The protection of women's rights and the importance of the inclusion of women in a dominant role in all spheres of life cannot be overstated in Southern Africa and elsewhere. Also, for purposes of integration, it is very important that a region shows commitment to establishing a similar approach to common issues of interest as the SADC did with women's rights. While it is important to pursue regional integration by adopting treaties that seek to protect women's rights in the SADC region, it can be argued that despite the notable innovative provisions of the Protocol, the Protocol tends to be redundant in light of the degree of duplication between the SADC Gender Protocol and the African Women's Protocol. In this regard, many of the themes in the African Women's Protocol have been replicated in the SADC Gender Protocol, thus amounting to a duplication of efforts and a misdirection of scarce resources which could have been invested elsewhere. Ideally, the SADC should have adopted a plan of action to effectively and uniformly implement the African Women's Protocol. In addition, given that the SADC has settled for weaker implementation mechanisms in comparison with the mechanisms of the AU, and has further increased the burden on states with regard to reporting, it was indeed inappropriate to adopt a treaty which weakens the already existing treaties that are equally binding on SADC member states. To sum up, instead of directing scarce resources to replicating the African Women's Protocol, the SADC could have resorted to strengthening the protection of women's rights because, no doubt, the promotion of women's rights is at a peak but protection is very low. Thus, conferences have been held; training and awareness campaigns on women's rights have been conducted and they are continuing. National, regional, continental and international laws have been adopted as a result of promotional efforts by women's groups. However, there is still a long way to go in as far as protection is concerned. Evidence for this assertion is gathered from an analysis of jurisprudence concerning women's rights. Regrettably, there are virtually no cases that have been submitted to the sub-regional or regional treaty-monitoring mechanisms aimed at addressing the desperate plight of Africa's women.

 



[1] United Nations Charter, 26 June 1945, 59 Stat 1031, TS 993, 3 Bevans 1153, 24 October 1945, art 1(3).
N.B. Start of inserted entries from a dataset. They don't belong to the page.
/-- The registers of a saved wave whose word is poison, as a mask of the bytes of its image (R205). -/
def regPoison (s : State) (cluster slice g n threads : Nat) : Nat :=
  if s.regFileClean cluster then 0
  else (List.range (threads * n)).foldl (fun m i =>
    let a := State.regFileWord cluster slice g (i % n * 32 + i / n)
    if classify (syndromeOf (s.badAt a)) = .bad then m + 0xF * 2 ^ (4 * i) else m) 0
/-- The pieces of a group's image, in the order of the save (R356): offset, bytes, and the mask of its poison (R205). -/
def imageOf (s : State) (l : Launch) (g : Nat) (x : Group) (token : Nat) : List (Nat × List Byte × Nat) × State :=
  let who := some (l.part, l.ctx)
  let base := Base.local_ x.cluster
  let (gmem, gbad, s) := readParts s [(base + x.gmemBase, if x.kind = .lane then l.card.gmemKib * 1024 else 0)] who
  let (spill, sbad, s) := readParts s [(base + x.spillBase, if x.kind = .lane then x.waves.length * l.card.spillBytes else 0)] who
  let n := if x.kind = .lane then l.card.regs else 128
  let threads := if x.kind = .lane then 32 else 1
  -- the registers pass their corrector (R187)
  let s := (List.range x.waves.length).foldl (fun (s : State) i =>
    if x.kind = .lane then s.regFileAll x.cluster ((x.s0 + i) % 32) g n false who else s) s
  let regs := x.waves.flatMap fun w => (List.range threads).flatMap fun t => (List.range n).flatMap fun r => toBytes (w.reg t r).toNat 4
  let rbad := (List.range x.waves.length).foldl (fun m i =>
    if x.kind = .lane then m + regPoison s x.cluster ((x.s0 + i) % 32) g n threads * 2 ^ (4 * threads * n * i) else m) 0
  let recs := x.waves.zipIdx.flatMap fun e =>
    let (w, o) := (e.1, waveOff e.2)
    let core := if x.kind = .lane then [] else
      [(o + 0x18, toBytes w.stampBase.toNat 8), (o + 0x20, toBytes ((w.stamp.getD 0).toNat) 8), (o + 0x28, toBytes (if w.stamp.isSome then 1 else 0) 4)]
    [(o, toBytes w.pc.toNat 8), (o + 8, toBytes w.active.toNat 4 ++ toBytes w.live.toNat 4),
     (o + 0x10, toBytes w.rmode.toNat 4 ++ toBytes w.ftz.toNat 4)] ++ core ++
    [(o + 0x40, (List.range 32).flatMap fun t => toBytes (w.flags t).toNat 4),
     (o + 0x100, privBytes token (o + 0x100) (0x4000 - 0x100))]
  let h := headerBytes l x token
  let crc := crcOf h (x.waves.zipIdx.map fun e => waveFixed e.1 token e.2)
  ([(gmemOff, gmem, gbad), (spillOff, spill, sbad), (regsOff, regs, rbad)] ++ recs.map (fun e => (e.1, e.2, 0)) ++ [(0, h ++ toBytes crc 4, 0)], s)
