-- ==== Sys2Proof/Machine/Ray.lean ====
section
/-! DEFINITION. The ray engine (14 R391-R403): structures, traversal and the hit rule, TRACE, RESUME, HITR, and RAY_REST. A ray is taken from one
rest to the next in one event; all tests are exact, and every stated rounding is made once. -/

namespace Sys2Proof.Machine
open Sys2Proof.Machine.Fp

/-! ### Reading structures (R391, R397, R398) -/

/-- What ends a read of a structure: it is bad (R397), or a line has no translation (or waits) at an address. -/
inductive RayStop where
  | bad
  | stop (x : Xl) (va : Nat)
  deriving Repr

/-- Reads in order, over the state whose TLB they fill. -/
abbrev RayM (α : Type) := State → Except RayStop α × State
def RayM.ok {α : Type} (x : α) : RayM α := fun s => (.ok x, s)
def RayM.fail {α : Type} (e : RayStop) : RayM α := fun s => (.error e, s)
def RayM.then {α β : Type} (m : RayM α) (f : α → RayM β) : RayM β := fun s =>
  match m s with
  | (.ok x, s) => f x s
  | (.error e, s) => (.error e, s)
/-- Bad unless a condition holds. -/
def RayM.check (b : Bool) : RayM Unit := if b then .ok () else .fail .bad

/-- Reading n bytes line by line: the first line without a translation stops it. -/
def readLines (p c : Nat) (eng : Option Nat) : Nat → Nat → Nat → RayM (List Byte)
  | 0, _, _ => .ok []
  | fuel + 1, va, n => fun s =>
    if n = 0 then (.ok [], s) else
    let k := min n (64 - va % 64)
    match s.xlate p c (va % 2 ^ 52) .read eng with
    | (.pa a, s) =>
      if s.mainPoison a k ≠ 0 then (.error (.stop .ecc va), s)
      else (readLines p c eng fuel (va + k) (n - k)).then (fun bs => .ok (s.mainRead p a k ++ bs)) s
    | (x, s) => (.error (.stop x va), s)
/-- A structure of n bytes, as a number. -/
def readStruct (p c va n : Nat) (eng : Option Nat := none) : RayM Nat := (readLines p c eng (n / 64 + 2) va n).then fun bs => .ok (ofBytes bs)

/-- A structure's address: a multiple of 64 with bits [63:52] 0 (R397). -/
def vaOk (va : Nat) : Bool := va % 64 == 0 && decide (va < 2 ^ 52)

/-- A header (Table 14-1). -/
structure Header where
  nodes : Nat
  leaves : Nat
  ncount : Nat
  lcount : Nat
  proc : Bool
  deriving Repr
/-- Reading a header; `top` tells the level. -/
def readHeader (p c va : Nat) (top : Bool) (eng : Option Nat := none) : RayM Header :=
  (RayM.check (vaOk va)).then fun _ => (readStruct p c va 64 eng).then fun x =>
    let h : Header := { nodes := bits x 63 0, leaves := bits x 127 64, ncount := bits x 159 128, lcount := bits x 191 160, proc := bit x 192 }
    let ok := bits x 511 193 == 0 && !(top && h.proc) && vaOk h.nodes && (h.proc || vaOk h.leaves) && decide (1 ≤ h.ncount)
    (RayM.check ok).then fun _ => .ok h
[2] Vienna Declaration of the World Conference on Human Rights, 1993, in recognising cultural relativism out of universality of human rights provided in its art 5 that '[a]ll human rights are indivisible, universal, independent and interrelated. The international community must treat human rights globally … While the significance of national and regional particularities and various historical cultural and religious backgrounds must be borne in mind, it is the duty of the states, regardless of their political economic and cultural systems, to promote and protect all human rights and fundamental freedoms.'

[3] See eg Universal Declaration of Human Rights, GA Res 217 (III), UN GAOR , 3rd session, Supp 13, UN Doc A/810 (1948) 71; International Covenant on Civil and Political Rights, 16 December 1976, 993 UNTS 3, 3 January 1976; International Covenant on Economic, Social and Cultural Rights, 16 December 1976, 993 UNTS 3, 3 January 1976.
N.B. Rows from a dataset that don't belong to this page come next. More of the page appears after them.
/-! ### Instructions (R412) -/

/-- The derivatives of SAMPLE: coarse differences over the thread's quad (R144, R408). -/
def quadGradients (c : Ctx) (a : Reg) (t : Nat) : List Nat :=
  let q (i r : Nat) : Nat := let x := (c.w.reg (t / 4 * 4 + i) (a.toNat + r)).toNat; if isFin f32 x then x else 0
  let d (i r : Nat) : Nat := (Fp.sub f32 (env32 c.w) (q i r) (q 0 r)).1
  [d 1 0, d 1 1, d 2 0, d 2 1]
/-- The words of a coordinate block. -/
def coordWords (c : Ctx) (a : Reg) (t n : Nat) : List Nat := (List.range n).map fun i => (c.w.reg t (a.toNat + i)).toNat
/-- A texture instruction takes a counter with the inputs that `words` reads. -/
def textureBody (d b : Reg) (form : Nat) (words : Ctx → Nat → List Nat) (s : State) (c : Ctx) : Res :=
  withCounter s c fun s c =>
    let inputs := c.active.map fun t => (t, (c.w.dreg t b.toNat).toNat, words c t)
    takeCounter s c d.toNat 5 c.w.active (.texture form inputs)
/-- Destination, coordinate block and binding operands. -/
def textureUses (d a b : Reg) (n align : Nat) : List Use :=
  [{ reg := d, n := 5, align := 4, src := false }, { reg := a, n := n, align := align }, r2 b]
/-- SAMPLE (R408, R412). -/
def execSample (d a b : Reg) (s : State) : Host.Outcome State Fault Refusal :=
  s.issue { ins := .sample d a b, who := .wave, uses := textureUses d a b 3 4, notLocked := true }
    (textureBody d b 0 fun c t => coordWords c a t 3 ++ [0] ++ quadGradients c a t)
/-- SAMPLEL (R408, R412). -/
def execSamplel (d a b : Reg) (s : State) : Host.Outcome State Fault Refusal :=
  s.issue { ins := .samplel d a b, who := .wave, uses := textureUses d a b 4 4, notLocked := true } (textureBody d b 1 fun c t => coordWords c a t 4)
/-- SAMPLEG (R408, R412). -/
def execSampleg (d a b : Reg) (s : State) : Host.Outcome State Fault Refusal :=
  s.issue { ins := .sampleg d a b, who := .wave, uses := textureUses d a b 7 4, notLocked := true }
    (textureBody d b 2 fun c t => coordWords c a t 3 ++ [0] ++ (coordWords c a t 7).drop 3)
/-- GATH4 (R412). -/
def execGath4 (d a b : Reg) (s : State) : Host.Outcome State Fault Refusal :=
  s.issue { ins := .gath4 d a b, who := .wave, uses := textureUses d a b 4 4, notLocked := true } (textureBody d b 3 fun c t => coordWords c a t 4)
/-- TXQ (R412). -/
def execTxq (d a b : Reg) (s : State) : Host.Outcome State Fault Refusal :=
  s.issue { ins := .txq d a b, who := .wave, uses := textureUses d a b 1 1, notLocked := true } (textureBody d b 4 fun c t => coordWords c a t 1)

/-! ### TEXTURE_SERVE (R404, R407, R411) -/

/-- The results of all threads. -/
def serveAll (cl p c form free : Nat) (inputs : List (Nat × Nat × List Nat)) : RayM (List (Nat × TexResult)) :=
  RayM.each (fun e => (serveThread cl p c form e.2.1 (free + 8 * e.1) e.2.2).then fun r => .ok (e.1, r)) inputs
/-- The feedback bytes are written; the first one without a translation stops it. -/
def writeFeedback (s : State) (p c : Nat) : List Nat → Option (Xl × Nat) × State
  | [] => (none, s)
  | a :: as => match s.vwrite p c a [1#8] with
    | (none, s) => writeFeedback s p c as
    | (some x, s) => (some (x, a), s)
/-- TEXTURE_SERVE (R404, R407, R411): the engine makes a deferred result of a wave, or meets a page without a translation and waits. -/
def tryTextureServe (g w k : Nat) (s : State) : Option State :=
  let no : Option State := none
  match s.ctxOf g w with
  | none => no
  | some c =>
    match c.w.deferred.find? fun d => d.id == k with
    | none => no
    | some d =>
      match d.job with
      | .texture form inputs =>
        if d.value.isSome ∨ d.fault.isSome ∨ d.failed.isSome ∨ d.ecc.isSome then no else
        let set (s : State) (f : Deferred → Deferred) : State :=
          s.updWave g w fun x => { x with deferred := x.deferred.map fun e => if e.id = k then f e else e }
        let stop (s : State) (x : Xl) (va : Nat) (acc : Access) : Option State := match x with
          | .fault reason =>
            let (f, s) := s.raiseFault c.part c.l.ctx c.grp.cluster 1 va reason acc
            some (set s fun d => { d with fault := some (f, va) })
          -- an uncorrectable word: the covering WAITT raises ECC (R407)
          | .ecc => some (set s fun d => { d with ecc := some (mainEcc va), value := some [] })
          | _ => no
        match serveAll c.grp.cluster c.part c.l.ctx form s.free inputs s with
        | (.error (.stop x va), s) => stop s x va .read
        | (.error .bad, _) => no
        | (.ok rs, s) =>
          match writeFeedback s c.part c.l.ctx (rs.flatMap fun r => r.2.feedback) with
          | (some (x, va), s) => stop s x va .write
          | (none, s) =>
            let vals := rs.flatMap fun r => (List.range 5).map fun i => ((d.reg + i) * 32 + r.1, BitVec.ofNat 32 (r.2.words.getD i 0))
            some { set s fun d => { d with value := some vals } with free := s.free + 256 }
      | _ => no
/-- TEXTURE_SERVE: it happens where its rule lets it; elsewhere nothing happens. -/
def execTextureServe (g w k : Nat) (s : State) : Host.Outcome State Fault Refusal := happens s (tryTextureServe g w k s)

end Sys2Proof.Machine
end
[4] Eg, the African Charter on Human and Peoples' Rights, adopted 27 June 1981, OAU Doc CAB/LEG/67/3 Rev 5, (1982) 21 International Legal Materials 58, entered into force 21 October 1986; Arab Charter on Human Rights, 22 May 2004, reprinted in (2005) 12 International Human Rights Reports 893, entered into force 15 March 2008; European Convention on the Protection of Human Rights and Fundamental Freedoms (ETS No 005) 1950 Strasbourg, entered into force 3 September 1953; Inter-American Convention on Human Rights, OAS Treaty Series 36, 1144 UNTS 123, entered into force 18 July 1978. All these instruments have specifically indicated in their respective preambular paragraphs that they drew their inspiration from the Universal Declaration of Human Rights and other UN human rights documents.

[5] Vienna Convention on the Law of Treaties, 1969, 1155 UNTS 331, entered into force 27 January 1980, arts 19(c), 26 & 27.

[6] Constitutive Act of the African Union, accepted in Lomé, Togo, July 2000, entered into force May 2001, art 3(h).

[7] These bodies include the African Commission on Human and Peoples' Rights, the African Committee of Experts on the Rights and Welfare of the Child and the African Court of Justice and Human Rights (which represents the merged African Court on Human and Peoples' Rights and the African Union Court of Justice).

[8] Such as the Special Rapporteur on the Rights of Women in Africa.

[9] See eg Southern African Development Community Treaty (SADC Treaty) adopted in Windhoek, Namibia, August 1992, as amended in 2001, art 4(c).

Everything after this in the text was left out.